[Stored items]
· · · · · · ·

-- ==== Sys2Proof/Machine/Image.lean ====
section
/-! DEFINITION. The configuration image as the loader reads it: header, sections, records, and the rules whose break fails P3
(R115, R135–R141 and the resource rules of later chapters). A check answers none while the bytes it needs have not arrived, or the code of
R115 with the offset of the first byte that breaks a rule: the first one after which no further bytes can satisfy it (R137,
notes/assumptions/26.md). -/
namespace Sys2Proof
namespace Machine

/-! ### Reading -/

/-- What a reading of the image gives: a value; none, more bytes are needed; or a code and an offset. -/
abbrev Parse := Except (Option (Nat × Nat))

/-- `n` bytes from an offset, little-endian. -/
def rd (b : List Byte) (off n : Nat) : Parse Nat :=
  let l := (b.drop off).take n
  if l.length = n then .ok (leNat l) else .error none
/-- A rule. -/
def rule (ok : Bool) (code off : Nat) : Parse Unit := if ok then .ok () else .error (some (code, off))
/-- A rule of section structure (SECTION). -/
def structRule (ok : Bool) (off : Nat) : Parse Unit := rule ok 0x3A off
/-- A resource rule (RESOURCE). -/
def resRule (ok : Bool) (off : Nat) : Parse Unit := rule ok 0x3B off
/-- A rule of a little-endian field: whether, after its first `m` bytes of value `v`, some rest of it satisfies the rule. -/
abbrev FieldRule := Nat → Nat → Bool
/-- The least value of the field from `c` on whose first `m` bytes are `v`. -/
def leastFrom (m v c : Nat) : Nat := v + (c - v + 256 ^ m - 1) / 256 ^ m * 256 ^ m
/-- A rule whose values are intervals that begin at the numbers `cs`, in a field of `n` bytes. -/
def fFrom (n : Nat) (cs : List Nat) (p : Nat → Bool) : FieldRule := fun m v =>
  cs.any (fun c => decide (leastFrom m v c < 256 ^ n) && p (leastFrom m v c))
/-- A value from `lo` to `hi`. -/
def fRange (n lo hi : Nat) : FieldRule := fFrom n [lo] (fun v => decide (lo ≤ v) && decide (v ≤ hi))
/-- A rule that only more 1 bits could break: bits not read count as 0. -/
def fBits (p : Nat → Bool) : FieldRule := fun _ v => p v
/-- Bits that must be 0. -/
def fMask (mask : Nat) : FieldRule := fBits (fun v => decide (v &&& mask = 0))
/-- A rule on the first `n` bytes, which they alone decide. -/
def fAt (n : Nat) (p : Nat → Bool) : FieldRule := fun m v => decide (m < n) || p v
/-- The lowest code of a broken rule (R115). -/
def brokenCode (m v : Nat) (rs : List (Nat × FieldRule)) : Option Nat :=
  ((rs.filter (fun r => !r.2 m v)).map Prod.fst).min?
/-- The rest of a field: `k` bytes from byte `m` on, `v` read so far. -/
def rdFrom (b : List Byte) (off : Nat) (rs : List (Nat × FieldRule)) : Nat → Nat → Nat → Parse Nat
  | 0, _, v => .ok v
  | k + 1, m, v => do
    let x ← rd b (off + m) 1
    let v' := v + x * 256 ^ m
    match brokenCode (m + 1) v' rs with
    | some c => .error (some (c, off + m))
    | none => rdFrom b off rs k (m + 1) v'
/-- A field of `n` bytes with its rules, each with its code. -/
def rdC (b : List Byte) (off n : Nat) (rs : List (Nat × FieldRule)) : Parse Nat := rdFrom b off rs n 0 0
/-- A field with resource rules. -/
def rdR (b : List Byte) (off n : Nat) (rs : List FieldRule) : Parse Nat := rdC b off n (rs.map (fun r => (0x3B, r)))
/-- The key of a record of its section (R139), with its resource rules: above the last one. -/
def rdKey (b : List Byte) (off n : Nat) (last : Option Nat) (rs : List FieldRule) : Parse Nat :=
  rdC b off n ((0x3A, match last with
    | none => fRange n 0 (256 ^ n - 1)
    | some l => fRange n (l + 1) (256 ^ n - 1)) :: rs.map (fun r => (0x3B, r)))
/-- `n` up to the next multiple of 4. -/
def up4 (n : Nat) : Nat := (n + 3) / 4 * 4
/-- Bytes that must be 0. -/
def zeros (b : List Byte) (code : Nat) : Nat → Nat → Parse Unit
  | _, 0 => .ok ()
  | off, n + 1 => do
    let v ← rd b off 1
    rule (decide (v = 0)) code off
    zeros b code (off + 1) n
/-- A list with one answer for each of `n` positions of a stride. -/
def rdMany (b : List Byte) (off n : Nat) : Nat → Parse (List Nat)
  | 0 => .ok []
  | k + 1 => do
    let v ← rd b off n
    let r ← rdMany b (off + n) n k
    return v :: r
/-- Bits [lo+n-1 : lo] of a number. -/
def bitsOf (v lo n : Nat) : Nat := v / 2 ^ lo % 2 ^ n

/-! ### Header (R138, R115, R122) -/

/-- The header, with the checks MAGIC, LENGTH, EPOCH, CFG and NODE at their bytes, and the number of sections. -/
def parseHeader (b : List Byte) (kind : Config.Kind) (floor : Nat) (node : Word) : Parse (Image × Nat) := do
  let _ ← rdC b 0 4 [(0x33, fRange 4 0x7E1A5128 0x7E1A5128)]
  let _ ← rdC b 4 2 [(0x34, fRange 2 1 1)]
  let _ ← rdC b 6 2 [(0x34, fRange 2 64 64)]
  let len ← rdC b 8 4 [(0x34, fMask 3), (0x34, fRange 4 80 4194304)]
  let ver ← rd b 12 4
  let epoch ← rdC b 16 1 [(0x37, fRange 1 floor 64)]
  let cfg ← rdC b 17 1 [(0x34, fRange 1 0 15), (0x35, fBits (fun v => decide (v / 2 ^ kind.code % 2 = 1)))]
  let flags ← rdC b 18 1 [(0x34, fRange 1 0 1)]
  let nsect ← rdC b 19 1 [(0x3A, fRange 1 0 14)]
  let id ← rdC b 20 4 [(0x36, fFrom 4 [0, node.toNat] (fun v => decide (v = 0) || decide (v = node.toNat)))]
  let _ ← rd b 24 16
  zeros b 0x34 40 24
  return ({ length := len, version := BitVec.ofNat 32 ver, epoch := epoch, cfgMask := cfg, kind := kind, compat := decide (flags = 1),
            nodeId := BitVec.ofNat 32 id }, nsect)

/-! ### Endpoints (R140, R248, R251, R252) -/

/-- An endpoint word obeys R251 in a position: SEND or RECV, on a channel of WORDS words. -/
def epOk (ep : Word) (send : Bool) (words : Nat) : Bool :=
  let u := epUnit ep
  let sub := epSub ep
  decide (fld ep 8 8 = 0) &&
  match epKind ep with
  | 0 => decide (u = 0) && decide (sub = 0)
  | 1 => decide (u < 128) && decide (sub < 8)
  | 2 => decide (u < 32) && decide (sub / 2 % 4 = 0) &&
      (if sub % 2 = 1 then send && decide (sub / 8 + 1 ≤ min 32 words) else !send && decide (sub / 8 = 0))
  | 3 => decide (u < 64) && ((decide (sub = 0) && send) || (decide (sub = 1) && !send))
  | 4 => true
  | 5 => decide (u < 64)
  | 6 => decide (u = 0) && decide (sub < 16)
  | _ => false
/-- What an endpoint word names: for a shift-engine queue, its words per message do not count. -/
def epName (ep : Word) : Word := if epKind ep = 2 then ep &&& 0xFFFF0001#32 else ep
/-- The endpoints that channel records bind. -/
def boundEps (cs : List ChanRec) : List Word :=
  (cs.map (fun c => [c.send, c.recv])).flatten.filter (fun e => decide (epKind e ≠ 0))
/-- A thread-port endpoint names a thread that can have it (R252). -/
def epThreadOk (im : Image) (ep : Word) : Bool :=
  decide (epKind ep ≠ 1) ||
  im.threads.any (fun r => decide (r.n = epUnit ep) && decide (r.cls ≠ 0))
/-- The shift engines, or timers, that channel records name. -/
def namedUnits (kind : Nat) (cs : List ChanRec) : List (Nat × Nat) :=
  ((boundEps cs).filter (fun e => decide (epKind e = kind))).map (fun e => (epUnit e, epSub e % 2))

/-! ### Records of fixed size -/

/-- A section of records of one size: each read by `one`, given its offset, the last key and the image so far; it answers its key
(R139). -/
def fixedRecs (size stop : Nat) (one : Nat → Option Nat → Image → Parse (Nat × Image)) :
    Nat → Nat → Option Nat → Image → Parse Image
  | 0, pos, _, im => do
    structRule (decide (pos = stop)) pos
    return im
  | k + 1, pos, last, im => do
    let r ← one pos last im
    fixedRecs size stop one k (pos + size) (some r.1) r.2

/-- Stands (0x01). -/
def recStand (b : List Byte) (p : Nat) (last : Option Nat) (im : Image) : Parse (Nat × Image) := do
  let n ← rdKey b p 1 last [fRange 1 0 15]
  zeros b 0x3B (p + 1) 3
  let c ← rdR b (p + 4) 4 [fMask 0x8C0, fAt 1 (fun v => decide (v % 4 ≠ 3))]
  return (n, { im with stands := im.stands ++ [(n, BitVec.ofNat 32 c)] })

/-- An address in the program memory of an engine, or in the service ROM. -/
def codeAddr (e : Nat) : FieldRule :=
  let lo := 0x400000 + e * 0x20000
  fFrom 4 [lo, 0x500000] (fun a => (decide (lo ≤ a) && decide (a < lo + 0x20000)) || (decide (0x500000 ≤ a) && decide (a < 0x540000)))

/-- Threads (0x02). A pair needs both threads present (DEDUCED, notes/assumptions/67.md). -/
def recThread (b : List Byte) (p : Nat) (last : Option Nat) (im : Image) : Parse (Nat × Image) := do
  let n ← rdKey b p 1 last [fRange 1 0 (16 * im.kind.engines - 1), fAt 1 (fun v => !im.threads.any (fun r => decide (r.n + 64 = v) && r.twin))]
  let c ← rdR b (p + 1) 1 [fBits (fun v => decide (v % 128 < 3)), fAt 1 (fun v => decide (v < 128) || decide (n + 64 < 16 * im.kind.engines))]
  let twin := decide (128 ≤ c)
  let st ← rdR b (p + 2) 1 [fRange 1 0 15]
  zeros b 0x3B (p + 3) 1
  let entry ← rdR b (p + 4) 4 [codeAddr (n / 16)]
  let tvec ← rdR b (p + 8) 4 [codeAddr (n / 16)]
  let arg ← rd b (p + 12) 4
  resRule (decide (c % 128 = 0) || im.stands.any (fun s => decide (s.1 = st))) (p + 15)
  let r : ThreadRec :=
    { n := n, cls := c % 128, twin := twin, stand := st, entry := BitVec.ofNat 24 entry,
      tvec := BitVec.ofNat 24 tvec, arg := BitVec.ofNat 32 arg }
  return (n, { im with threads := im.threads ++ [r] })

· · · · · · ·

_About this task:_
Your answer should be the lines above that contain the word "rdFrom", copied out.

_Solution:_
def rdFrom (b : List Byte) (off : Nat) (rs : List (Nat × FieldRule)) : Nat → Nat → Nat → Parse Nat
    | none => rdFrom b off rs k (m + 1) v'
def rdC (b : List Byte) (off n : Nat) (rs : List (Nat × FieldRule)) : Parse Nat := rdFrom b off rs n 0 0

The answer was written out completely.